In March 1913, during a particularly severe ice season in the Gulf of St. Lawrence, she was stuck for a week near her regular destination port of Sydney.

From that year, Bruce, together with the new RMS Lintrose, maintained a daily service between the terminus of the Newfoundland Railway at Port aux Basques and Sydney.

==Russian Empire==
At the outbreak of the First World War in July 1914, the Russian Imperial Government needed to improve access through Arkhangelsk by delaying the annual icing-up of the port. Two icebreakers were purchased from Canada, the Government's Earl Grey (renamed Kanada) and Reid's Lintrose (renamed Sadko), and successfully delayed the end of the navigation season from mid-November until the beginning of January 1915. To secure this improvement, Bruce was additionally purchased in July 1915 and renamed Solovei Budemirovich or Solovey Budimirovich (Соловей Будимирович). (Note: Solovey Budimirovich (Соловей Будимирович) is a rich merchant prince in old Russian epic bylina poetry; not to be confused with Solovey Razboynik (Солове́й-Разбо́йник), who shares the same forename, meaning nightingale.) In addition to icebreaking, Solovey Budmirovich provided coastal supply service between Murmansk and Belomorsk.

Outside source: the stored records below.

/-- SUM 100 lies below D_0: a hold begins, unarmed and armed, and goes on; SUM 2,047 makes a good run of 3; and with the length at 127 the
hold reaches the limit of the group, unarmed and armed. -/
theorem meets_HoldBegins :
    let common (s : State) : Bool := s.settled ∧ s.sup.power ≠ .sleep ∧ s.sled.count < 63 ∧ s.det.length ≤ 4095
    let sumN (sum : Adc) (s : State) : Nat := min 4095 (sum.toNat * s.fe.c / 1024)
    let th (armed : Bool) (s : State) : Nat :=
      if armed then min 4095 (dropThreshold s.active s.fe.level + s.active[19]) else dropThreshold s.active s.fe.level
    let limit (armed : Bool) (s : State) : Nat := if armed then s.active[21] else s.active[20]
    let begins (s : State) : Bool :=
      common s ∧ s.focus.state = .locked ∧ s.track.state = .locked ∧ s.det.inHold = false ∧ sumN 100 s < th s.defects.armed s
        ∧ 1 < limit s.defects.armed s
    let held (armed : Bool) (n good : Nat) : State :=
      focusIn .hold (trackIn .hold { reading with det := ⟨true, armed, n, 9, 1, 300, good, 1⟩ })
    let goes (sum : Adc) (s : State) : Bool :=
      common s ∧ s.focus.state = .hold ∧ s.track.state = .hold ∧ s.det.inHold = true
        ∧ (if min 4095 (th s.det.entryArmed s + s.active[18]) ≤ sumN sum s then s.det.goodRun + 1 else 0) < 4
    let last (armed : Bool) : Nat := limit armed reading - 1
    begins reading = true ∧ begins { reading with defects := { armed := true } } = true
      ∧ (goes 100 (held false 20 3) = true ∧ goes 0x7FF (held false 20 2) = true ∧ 20 + 1 < limit false reading)
      ∧ (goes 100 (held false (last false) 0) = true ∧ limit false reading ≤ min 4095 (last false + 1))
      ∧ (goes 100 (held true (last true) 0) = true ∧ limit true reading ≤ min 4095 (last true + 1)) := by decide

/-- The exit level is 1,536 + 256 + 128 = 1,920 armed and 1,664 unarmed. A hold over bins 9 and 10 under tp 3,200: armed over `window`;
unarmed over `window`, which it merges with; over an empty table; over a table full of far windows; over one full of HOST entries; and
one too short to learn. -/
theorem meets_ArmedHoldEnds :
    let held (armed : Bool) (n : Nat) (entries : Vector (Option Defect) 32) : State :=
      focusIn .hold (trackIn .hold { reading with det := ⟨true, armed, n, 9, 1, 300, 3, 1⟩, defects := { entries := entries } })
    let full (d : Defect) : Vector (Option Defect) 32 := Vector.replicate 32 (some d)
    let far : Defect := { window with first := 40, pass := .none }
    let ok (s : State) : Bool :=
      s.settled ∧ s.sup.power ≠ .sleep ∧ s.focus.state = .hold ∧ s.track.state = .hold ∧ s.det.inHold = true ∧ s.det.goodRun = 3
        ∧ groupLaw s.groups ∧ s.det.binsPassed ≤ 15 ∧ s.track.offCount + 1 < s.active[23] ∧ s.sled.count < 63 ∧ s.seek.valid = true
        ∧ min 4095 ((if s.det.entryArmed then min 4095 (dropThreshold s.active s.fe.level + s.active[19])
            else dropThreshold s.active s.fe.level) + s.active[18]) ≤ min 4095 ((0x7FF : Adc).toNat * s.fe.c / 1024)
        ∧ s.active[24] ≤ min 4095 ((0x7FF : Adc).toNat * s.fe.c / 1024)
    let one := (full far).set 3 (some window)
    let shared (d : Defect) : Bool := binOf d.first d.span 10 ∧ binOf 9 2 10
    let bins (d : Defect) : Nat := ((List.finRange 64).filter (fun b => decide (binOf d.first d.span b ∨ binOf 9 2 b))).length
    ok (held true 20 one) = true ∧ ok (held false 20 one) = true ∧ ok (held false 20 (Vector.replicate 32 none)) = true
      ∧ ok (held false 20 (full far)) = true ∧ ok (held false 20 (full { far with origin := .host })) = true
      ∧ ok (held false 7 one) = true ∧ shared window = true ∧ bins window = 4 ∧ window.inner ≤ 3200 ∧ 3200 ≤ window.outer
      ∧ (∀ b : Fin 64, ¬(binOf far.first far.span b ∧ binOf 9 2 b)) ∧ reading.groups.shockMode = false
      ∧ (1 ≤ window.span ∧ window.span ≤ 16 ∧ window.inner ≤ window.outer ∧ 1 ≤ window.hits) := by decide

/-- A table of one window meets the table's law. -/
theorem meets_defectLaw :
    ({ reading with defects := { entries := Vector.replicate 32 (some window) } } : State).defectLaw := by
  refine ⟨by decide, fun i d h => ?_⟩
  have hi : ∀ j : Fin 32, (Vector.replicate 32 (some window))[j] = some window := by decide
  have hd : d = window := by simpa [hi i] using h.symm
  subst hd; decide

theorem meets_FocusLostRecovers :
    let held : State := focusIn .hold { reading with det := { inHold := true } }
    let seeking := inState .seeking [seekEntry 5 true] reading
    reading.settled ∧ reading.focus.state = .locked ∧ reading.seq.state = .following
      ∧ held.settled ∧ held.focus.state = .hold ∧ held.det.inHold = true ∧ held.seq.state = .following
      ∧ seeking.settled ∧ seeking.focus.state = .locked ∧ seeking.seq.state = .seeking ∧ seeking.current ≠ none := by decide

Towards the end of the civil war in north Russia, and after intervening Western forces had departed, the commander of local White forces, General Yevgeny Miller, sent Solovey Budimirovich to Igarka, attempting to source winter food for Arkhangelsk. By 30 January 1920 the ship, with 85 crew and passengers, was trapped in ice 50 nautical miles short of Igarka, and drifting north with ice, eventually into the Kara Sea, a distance of some 1,000 miles. No rescue was organised from Arkhangelsk and, when the Bolsheviks entered Arkhangelsk on 21 February 1920, they found that General Miller had fled to the west on the only available full icebreaker,Kozma Minin. By late March the situation on Solovey Budimirovich was desperate, with coal exhausted and boilers fuelled only with wooden barrels, food very limited, and radio communications cut to weekly, to conserve batteries. At the same time, the new Russian government was seeking help from Britain in the form of the icebreaker Sviatogor which had taken by British forces during the civil war and commissioned into the Royal Navy. It was agreed that Sviatogor would be loaned to the Norwegian Government for a rescue mission, under the leadership of Arctic explorer Otto Sverdrup, which reached the trapped ship on 19 June 1920, by which time she had drifted some 1000 miles in the ice.

==Malygin==

Solovey Budimirovich was renamed Malygin in August 1921. On her maiden voyage, she led the newly-founded Floating Marine Research Institute Plavmornin (now called the Nikolai M. Knipovich Polar Research Institute of Marine Fisheries and Oceanography) to study the Arctic Ocean and adjacent seas, rivers, islands and coastal areas.

With other ships, including the icebreaker Krasin in 1928, Malygin took part in the search for the Umberto Nobile's dirigible expedition. On this voyage, Junkers pilot Mikhail Babushkin (Михаил Бабушкин) flew several aerial searches over the Arctic in search of the airship.

In July 1931, Vladimir Wiese led an expedition on Malygin to Franz Josef Land and the northern part of the Kara Sea, with Captain D.T. Chertkhov in command. Other members included technicians (amongst them Umberto Nobile) whose mission was to locate a suitable place for a Soviet floatplane base in Franz Josef Land. During this expedition the German airship Graf Zeppelin made a memorable rendezvous with Malygin at Bukhta Tikhaya on Hooker Island, Franz Josef Land, on July 27, 1931.

On 1 January 1933 she ran aground in Grønfjorden near Barentsburg, Spitzbergen while bound from Murmansk to Barentsburg. Malygin was refloated and towed to Arkhangelsk, where repairs were completed by May 1933.

In 1937-38, she took part in drifting expedition together with icebreakers Sadko (her sister ship, the former Lintrose) and Sedov.

The Malygin sank in a storm near Cape Nizhny, Kamchatka on 27/28 October 1940 with all 98 people on board while returning from a hydrographic expedition. Owing to lack of information about the disaster, Malygin was listed in Lloyd's Register until 1960.